theorem State.Inv.served {s t : State} (h : s.Inv) (hs : Served s t) : t.Inv := by
  cases hs with
  | nothing => exact h
  | reset rest =>
    have hreset := inv_resetOf h.config
    exact { hreset with }
  | command _ rest i t _ _ he => exact (h.port rest .done).effect he
  | illegal => exact { h with }
  | answered _ rest r => exact h.port rest r
  | byteWrite _ rest b k v _ _ hb hk => exact (h.port rest .done).write hb (.put s.mem v hk)
  | csrWrite rest _ w c => exact (h.port rest .done).writeCsr w c

/-- Settles O11: the cases of a step; its substance is in the effects of the commands, and there in the byte loop
(`State.Inv.of_loopEnds`) and the ring (`State.QueueBounded.enqueue`). -/
theorem everyStepKeepsTheInvariant : Obligations.EveryStepKeepsTheInvariant := fun _ _ h hs => h.served (step_served hs)

/-! ### The phase (10_state.md R30) -/

/-- What a CSR write can change at all. -/
theorem State.writeCsr_same (s : State) (w : Word) (c : Csr) : s.writeCsr w c =
    { s with seqErr := (s.writeCsr w c).seqErr, illCmd := (s.writeCsr w c).illCmd, hen := (s.writeCsr w c).hen,
             rxOff := (s.writeCsr w c).rxOff, pbufLen := (s.writeCsr w c).pbufLen, rspLen := (s.writeCsr w c).rspLen,
             data := (s.writeCsr w c).data } := by
  rcases writeCsr_cases s w c with ⟨_, h⟩ | ⟨_, h⟩ | ⟨_, h⟩ | ⟨_, h⟩ | ⟨_, h⟩ | ⟨_, _, h⟩ | h <;> rw [h] <;> rfl

/-- A command other than FEED and ACK keeps the phase; FEED executes in IDLE only, ACK in DISPATCH only. -/
theorem Effect.phase {s t : State} {i : Instr} (h : Effect s i t) :
    t.phase = s.phase ∨ (s.phase = .idle ∧ ∃ n, i = .feed n) ∨ (s.phase = .dispatch ∧ i = .ack) := by
  cases h with
  | feed n hidle => exact .inr (.inl ⟨hidle, n, rfl⟩)
  | ack hdispatch => exact .inr (.inr ⟨hdispatch, rfl⟩)
  | push => rw [pushFrame_same]; exact .inl rfl
  | pop n => rw [popFrame_same]; exact .inl rfl
  | refused | prepare | writes | ends => exact .inl rfl

/-- A step keeps the phase, or issues a FEED in IDLE or an ACK in DISPATCH, or is the reset event. -/
theorem Served.phase {s t : State} (h : Served s t) :
    t.phase = s.phase ∨ (s.phase = .idle ∧ ∃ n, s.nextCommand = some (.feed n)) ∨
    (s.phase = .dispatch ∧ s.nextCommand = some .ack) ∨ (t.phase = .idle ∧ s.pending.head? = some .reset) := by
  cases h with
  | reset rest hp => exact .inr (.inr (.inr ⟨rfl, by rw [hp]; rfl⟩))
  | command _ rest i t _ hi he =>
    rcases he.phase with hph | ⟨hidle, n, rfl⟩ | ⟨hdispatch, rfl⟩
    · exact .inl hph
    · exact .inr (.inl ⟨hidle, n, hi⟩)
    · exact .inr (.inr (.inl ⟨hdispatch, hi⟩))
  | csrWrite rest _ w c => rw [State.writeCsr_same]; exact .inl rfl
  | nothing | illegal | answered | byteWrite => exact .inl rfl

/-- Settles O14: the phase changes of a step. -/
theorem onlyFeedAndAckMoveThePhase : Obligations.OnlyFeedAndAckMoveThePhase := by
  intro s t h
  rcases (step_served h).phase with hsame | ⟨hidle, hfeed⟩ | ⟨hdispatch, hack⟩ | ⟨hidle, hreset⟩
  · exact ⟨fun hs ht => by simp [hsame, hs] at ht, fun hs ht => by simp [hsame, hs] at ht⟩
  · exact ⟨fun _ _ => hfeed, fun hs => by simp [hidle] at hs⟩
  · exact ⟨fun hs => by simp [hdispatch] at hs, fun _ _ => .inl hack⟩
  · exact ⟨fun _ ht => by simp [hidle] at ht, fun _ _ => .inr hreset⟩

/-! ### The refusal flags (10_state.md R26) -/

/-- A CSR write clears a refusal flag only at STATUS, by the flag's own bit. -/
theorem State.writeCsr_flags (s : State) (w : Word) (c : Csr) :
    ((s.writeCsr w c).seqErr = s.seqErr ∨ (c = .status ∧ (s.writeCsr w c).seqErr = (s.seqErr && !w.getLsbD 8))) ∧
    ((s.writeCsr w c).illCmd = s.illCmd ∨ (c = .status ∧ (s.writeCsr w c).illCmd = (s.illCmd && !w.getLsbD 9))) := by
  rcases writeCsr_cases s w c with ⟨rfl, h⟩ | ⟨_, h⟩ | ⟨_, h⟩ | ⟨_, h⟩ | ⟨_, h⟩ | ⟨_, _, h⟩ | h <;> rw [h]
  · exact ⟨.inr ⟨rfl, rfl⟩, .inr ⟨rfl, rfl⟩⟩
  all_goals exact ⟨.inl rfl, .inl rfl⟩

/-- The access at the head of the port is a 32-bit write to STATUS with bit `n` set. -/
def State.ClearsFlag (s : State) (n : Nat) : Prop :=
  ∃ addr w, s.pending.head? = some (.write32 addr w) ∧ addr = s.cfg.base + 0x008 ∧ w.getLsbD n = true

/-- A flag that a STATUS write with bit `n` took from 1 to 0 was cleared by that bit. -/
theorem State.clearsFlag_of_status {s : State} {off n : Nat} {w : Word} {rest : List Access} {f f' : Bool}
    (hp : s.pending = .write32 (s.cfg.base + off) w :: rest) (hc : csrAt off = some .status) (hf : f' = (f && !w.getLsbD n))
    (hset : f = true) (hclear : f' = false) : s.ClearsFlag n := by
  cases csrAt_status hc
  exact ⟨_, w, by rw [hp]; rfl, rfl, by simpa [hset, hclear] using hf⟩

theorem Served.flags {s t : State} (h : Served s t) :
    (s.seqErr = true → t.seqErr = false → s.pending.head? = some .reset ∨ s.ClearsFlag 8) ∧
    (s.illCmd = true → t.illCmd = false → s.pending.head? = some .reset ∨ s.ClearsFlag 9) := by
  have hkept : ∀ {f f' : Bool} {p : Prop}, f' = f → f = true → f' = false → p := fun h hs ht => by
    rw [h, hs] at ht
    cases ht
  cases h with
  | reset rest hp => exact ⟨fun _ _ => .inl (by rw [hp]; rfl), fun _ _ => .inl (by rw [hp]; rfl)⟩
  | command _ rest i t _ _ he =>
    obtain ⟨hhost, hseq⟩ := he.host
    refine ⟨fun hs ht => ?_, hkept hhost.illCmd⟩
    rcases hseq with hseq | ⟨_, hseq⟩
    · exact hkept hseq hs ht
    · simp [hseq] at ht
  | csrWrite rest off w c hp _ hc =>
    obtain ⟨hseq, hill⟩ := State.writeCsr_flags { s with pending := rest, response := .done } w c
    refine ⟨fun hs ht => ?_, fun hs ht => ?_⟩
    · rcases hseq with hseq | ⟨rfl, hseq⟩
      · exact hkept hseq hs ht
      · exact .inr (State.clearsFlag_of_status hp hc hseq hs ht)
    · rcases hill with hill | ⟨rfl, hill⟩
      · exact hkept hill hs ht
      · exact .inr (State.clearsFlag_of_status hp hc hill hs ht)
  | illegal => exact ⟨hkept rfl, fun _ ht => by cases ht⟩
  | nothing | answered | byteWrite => exact ⟨hkept rfl, hkept rfl⟩

/-- Settles O17: what each kind of step does to the flags. -/
theorem refusalFlagsAreSticky : Obligations.RefusalFlagsAreSticky := fun _ _ h => (step_served h).flags

/-! ## Which command writes which buffer (10_state.md R29, R34, R37 to R39) -/

/-- `t` has the bytes and the lengths of `s` in every buffer but `o`, if that is one. -/
structure State.WritesOnly (o : Option Buffer) (s t : State) : Prop where
  bytes : ∀ b, o ≠ some b → ∀ k, k < 4096 → t.byteAt b k = s.byteAt b k
  rspLen : o ≠ some .rbuf → t.rspLen = s.rspLen
  txLen : o ≠ some .txbuf → t.txLen = s.txLen
  accLen : o ≠ some .acc → t.accLen = s.accLen

/-- A write inside one buffer, which leaves the lengths of the others. -/
theorem State.WritesOnly.of_written {b : Buffer} {s t : State} (hc : s.cfg.wellFormed = true)
    (hw : Memory.WrittenIn s.cfg b s.mem t.mem) (hr : b ≠ .rbuf → t.rspLen = s.rspLen) (ht : b ≠ .txbuf → t.txLen = s.txLen)
    (ha : b ≠ .acc → t.accLen = s.accLen) : State.WritesOnly (some b) s t where
  bytes _ hb _ hk := hw.get_other hc (fun h => hb (h ▸ rfl)) hk
  rspLen h := hr fun hb => h (hb ▸ rfl)
  txLen h := ht fun hb => h (hb ▸ rfl)
  accLen h := ha fun hb => h (hb ▸ rfl)

theorem State.WritesOnly.of_eq {o : Option Buffer} {s t : State} (hm : t.mem = s.mem) (hr : t.rspLen = s.rspLen)
    (ht : t.txLen = s.txLen) (ha : t.accLen = s.accLen) : State.WritesOnly o s t :=
  ⟨fun b _ k _ => by simp only [State.byteAt, hm], fun _ => hr, fun _ => ht, fun _ => ha⟩

theorem SameButFeed.writesOnly {s t : State} (h : SameButFeed s t) (hc : s.cfg.wellFormed = true)
    (hw : Memory.WrittenIn s.cfg .acc s.mem t.mem) : State.WritesOnly (some .acc) s t := by
  refine .of_written hc hw (fun _ => ?_) (fun _ => ?_) (absurd rfl) <;> rw [show t = _ from h]

theorem State.Inv.feedChunk_written {s : State} (h : s.Inv) (hidle : s.phase = .idle) (n : Nat) :
    Memory.WrittenIn s.cfg .acc s.mem (Machine.feedChunk n s).mem := by
  rcases Nat.lt_or_ge s.cfg.rxSize (s.rxOff + n) with hn | hn
  · rw [feedChunk_beyond hn]
    exact .refl ..
  · cases hp : s.cfg.policy with
    | accumulate =>
      rw [feedChunk_accumulate hn hp]
      exact (h.feed_ends hidle).written
    | wholeFrame =>
      rw [feedChunk_wholeFrame hn hp]
      rcases wholeFrame_cases { s with feedPos := s.rxOff, feedEnd := s.rxOff + n } with ⟨_, _, hw⟩ | ⟨_, hw⟩ <;> rw [hw] <;>
        exact .refl ..

theorem State.Inv.ackDispatch_written {s : State} (h : s.Inv) :
    Memory.WrittenIn s.cfg .acc s.mem (Machine.ackDispatch s).mem := by
  cases hp : s.cfg.policy with
  | accumulate =>
    rw [ackDispatch_accumulate hp]
    exact h.ack_ends.written
  | wholeFrame =>
    rw [ackDispatch_wholeFrame hp]
    exact .refl ..

/-- POP writes its frame inside RBUF, and nothing else of a buffer but RSP_LEN. -/
theorem State.Inv.popFrame_writesOnly {s : State} (h : s.Inv) (c : Nat) :
    State.WritesOnly (some .rbuf) s (Machine.popFrame c s) := by
  have hwritten : Memory.WrittenIn s.cfg .rbuf s.mem (Machine.popFrame c s).mem := by
    rcases popFrame_cases c s with ⟨_, hp⟩ | ⟨_, _, hp⟩ | ⟨_, _, _, hp⟩ | ⟨hc, hne, hlen, hp⟩ <;> rw [hp]
    case inr.inr.inr =>
      obtain ⟨hframe, _⟩ := h.queue.front hne
      exact .putBytes s.mem (by simp only [Buffer.size]; omega)
    all_goals exact .refl ..
  refine .of_written h.config hwritten (absurd rfl) (fun _ => ?_) fun _ => ?_ <;> rw [popFrame_same]

theorem State.Inv.effect_writesOnly {s t : State} {i : Instr} (h : s.Inv) (he : Effect s i t) :
    State.WritesOnly (target i) s t := by
  cases he with
  | feed n hidle => exact (feedChunk_same n s).writesOnly h.config (h.feedChunk_written hidle n)
  | ack => exact (ackDispatch_same s).writesOnly h.config h.ackDispatch_written
  | push => rw [pushFrame_same]; exact .of_eq rfl rfl rfl rfl
  | pop n => exact h.popFrame_writesOnly n
  | prepare tx _ _ hi _ hfit =>
    rw [hi]
    exact .of_written h.config (.putBytes s.mem (i := 0) (by simpa [Buffer.size] using hfit)) (fun _ => rfl) (absurd rfl)
      fun _ => rfl
  | writes _ _ _ _ hi hfit =>
    rw [hi]
    obtain ⟨hpbuf, _⟩ := h.lengths
    exact .of_written h.config (.putBytes s.mem (Nat.le_trans hfit hpbuf)) (fun _ => rfl) (fun _ => rfl) fun _ => rfl
  | refused | ends => exact .of_eq rfl rfl rfl rfl

/-- The writers of each buffer, by name. -/
theorem target_cases (i : Instr) :
    (target i = some .pbuf → (∃ l p, i = .psetByte l p) ∨ (∃ l p, i = .psetBit l p) ∨ (∃ o, i = .put16 o) ∨
      (∃ o, i = .put32 o)) ∧
    (target i = some .rbuf → ∃ n, i = .pop n) ∧
    (target i = some .txbuf → (∃ b n, i = .prepare b n) ∨ (∃ b n, i = .prepareRsp b n)) ∧
    (target i = some .acc → (∃ n, i = .feed n) ∨ i = .ack) ∧ target i ≠ some .rxbuf := by
  cases i <;> simp [target]

/-- Settles O19: a changed byte or length names the command's target. -/
theorem eachBufferHasItsWriters : Obligations.EachBufferHasItsWriters := by
  intro i s t h hexec
  obtain ⟨hbytes, hrsp, htx, hacc⟩ := h.effect_writesOnly (exec_effect hexec)
  obtain ⟨hpbuf, hrbuf, htxbuf, haccbuf, hrxbuf⟩ := target_cases i
  have hchanged : ∀ b, (∃ k, k < 4096 ∧ t.byteAt b k ≠ s.byteAt b k) → target i = some b := fun b ⟨k, hk, hne⟩ => by
    by_contra hb
    exact hne (hbytes b hb k hk)
  exact ⟨fun hp => hpbuf (hchanged _ hp),
    fun hr => hrbuf (hr.elim (hchanged _) fun hne => by_contra fun hb => hne (hrsp hb)),
    fun ht => htxbuf (ht.elim (hchanged _) fun hne => by_contra fun hb => hne (htx hb)),
    fun ha => haccbuf (ha.elim (hchanged _) fun hne => by_contra fun hb => hne (hacc hb)),
    hbytes _ hrxbuf⟩

/-! ## The byte automaton (41_router.md R162 to R165) -/

theorem exec_feed_accumulate {s : State} {n : Nat} (hidle : s.phase = .idle) (hp : s.cfg.policy = .accumulate)
    (hn : s.rxOff + n ≤ s.cfg.rxSize) :
    exec (.feed n) s = .next (runLoop { s with feedPos := s.rxOff, feedEnd := s.rxOff + n }).finishRouter := by
  rw [← feedChunk_accumulate hn hp]
  exact onlyIn_accepted _ hidle

/-- How a run ends is not changed by the end of the command. -/
theorem State.RunsAs.congr {s t u : State} {r : Flow × List Byte × List Byte} (h : s.RunsAs t r)
    (heq : t.finishRouter = u.finishRouter) : s.RunsAs u r where
  bytes := (congrArg State.accBytes heq).symm.trans h.bytes
  phase := (congrArg State.phase heq).symm.trans h.phase
  left := (congrArg (State.feedPos · + r.2.2.length) heq).symm.trans h.left

/-- FEED's loop runs as the automaton does. -/
theorem State.Inv.feed_runsAs {s : State} {n : Nat} (h : s.Inv) (hidle : s.phase = .idle) (hp : s.cfg.policy = .accumulate)
    (hn : s.rxOff + n ≤ s.cfg.rxSize) :
    State.RunsAs { s with feedPos := s.rxOff, feedEnd := s.rxOff + n }
      (runLoop { s with feedPos := s.rxOff, feedEnd := s.rxOff + n })
      (absRun s.cfg.accCap s.routable s.accBytes (s.chunk n)) := by
  obtain ⟨t, hexec, hruns⟩ := exec_feed_runsAs h hidle hp hn
  rw [exec_feed_accumulate hidle hp hn] at hexec
  exact hruns.congr (Host.Outcome.next.inj hexec).symm

/-- A loop that ends as `LoopEnds` says and runs as the automaton does: the automaton stopped at a dispatch exactly when a frame
is held. -/
theorem State.LoopEnds.flow {s t : State} {flow : Flow} {acc rest : List Byte} (h : s.LoopEnds t)
    (hr : s.RunsAs t (flow, acc, rest)) :
    (flow = .cont → rest = [] ∧ t.phase = .idle ∧ s.SameDsp t) ∧ (flow = .suspend → t.Holding) := by
  obtain ⟨_, hphase, hleft⟩ := hr
  dsimp only at hphase hleft
  rcases h.ends with ⟨hacc, hdsp, hpos⟩ | ⟨hhold, _⟩
  · refine ⟨fun _ => ⟨List.length_eq_zero_iff.mp (by omega), hacc.idle, hdsp⟩, fun hf => ?_⟩
    rw [hf, hacc.idle] at hphase
    cases hphase
  · refine ⟨fun hf => ?_, fun _ => hhold⟩
    rw [hf, hhold.dispatch] at hphase
    cases hphase

theorem State.Holding.dspType_eq {s : State} (h : s.Holding) : s.dspType = s.accBytes.getD 1 0#8 := by
  have hleast := h.least
  rw [s.getD_accBytes (by omega), h.type]

/-- Settles O21: how the loop runs (`State.Inv.feed_runsAs`) together with how it ends (`State.Inv.feed_ends`). -/
theorem feedRunsTheByteAutomaton : Obligations.FeedRunsTheByteAutomaton := by
  intro s n h hidle hp hn
  have hexec := exec_feed_accumulate hidle hp hn
  have hends := h.feed_ends (n := n) hidle
  have hruns := h.feed_runsAs hidle hp hn
  generalize runLoop { s with feedPos := s.rxOff, feedEnd := s.rxOff + n } = t at hexec hends hruns
  rcases hr : absRun s.cfg.accCap s.routable s.accBytes (s.chunk n) with ⟨flow, acc, rest⟩
  rw [hr] at hruns
  obtain ⟨hcont, hsuspend⟩ := hends.flow hruns
  obtain ⟨hbytes, _, hleft⟩ := hruns
  obtain ⟨hsame, hwritten, _⟩ := hends
  have hlen : t.accLen = acc.length := t.length_accBytes.symm.trans (congrArg List.length hbytes)
  refine ⟨t.finishRouter, flow, acc, rest, hexec, rfl, hbytes, hlen, hsame.feedEnd, hleft.trans hsame.feedEnd.symm, rfl,
    fun hf => ?_, fun hf => ?_, hwritten.outside, ?_⟩
  · obtain ⟨hrest, hphase, htype, hlen, hoff⟩ := hcont hf
    exact ⟨hrest, hphase, congrArg dispatchResult hphase, htype, hlen, hoff⟩
  · have hhold := hsuspend hf
    exact ⟨hhold.dispatch, congrArg dispatchResult hhold.dispatch, hhold.dspType_eq.trans (by rw [hbytes]),
      hhold.len.trans hlen, hhold.off⟩
  · rw [show t = _ from hsame]
    rfl

/-! ## The queue (42_queue.md) -/

theorem exec_push (s : State) : exec .push s = .next (pushFrame s) := rfl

*EXERCISE BRIEF*.
Lines wanted from the listing above: the line with "rw [s.getD_accBytes (by omega), h.type]" up to and including the line with "have hends := h.feed_ends (n := n) hidle". Please write them out exactly, adding nothing else.

*WRITTEN SOLUTION*.
  rw [s.getD_accBytes (by omega), h.type]

/-- Settles O21: how the loop runs (`State.Inv.feed_runsAs`) together with how it ends (`State.Inv.feed_ends`). -/
theorem feedRunsTheByteAutomaton : Obligations.FeedRunsTheByteAutomaton := by
  intro s n h hidle hp hn
  have hexec := exec_feed_accumulate hidle hp hn
  have hends := h.feed_ends (n := n) hidle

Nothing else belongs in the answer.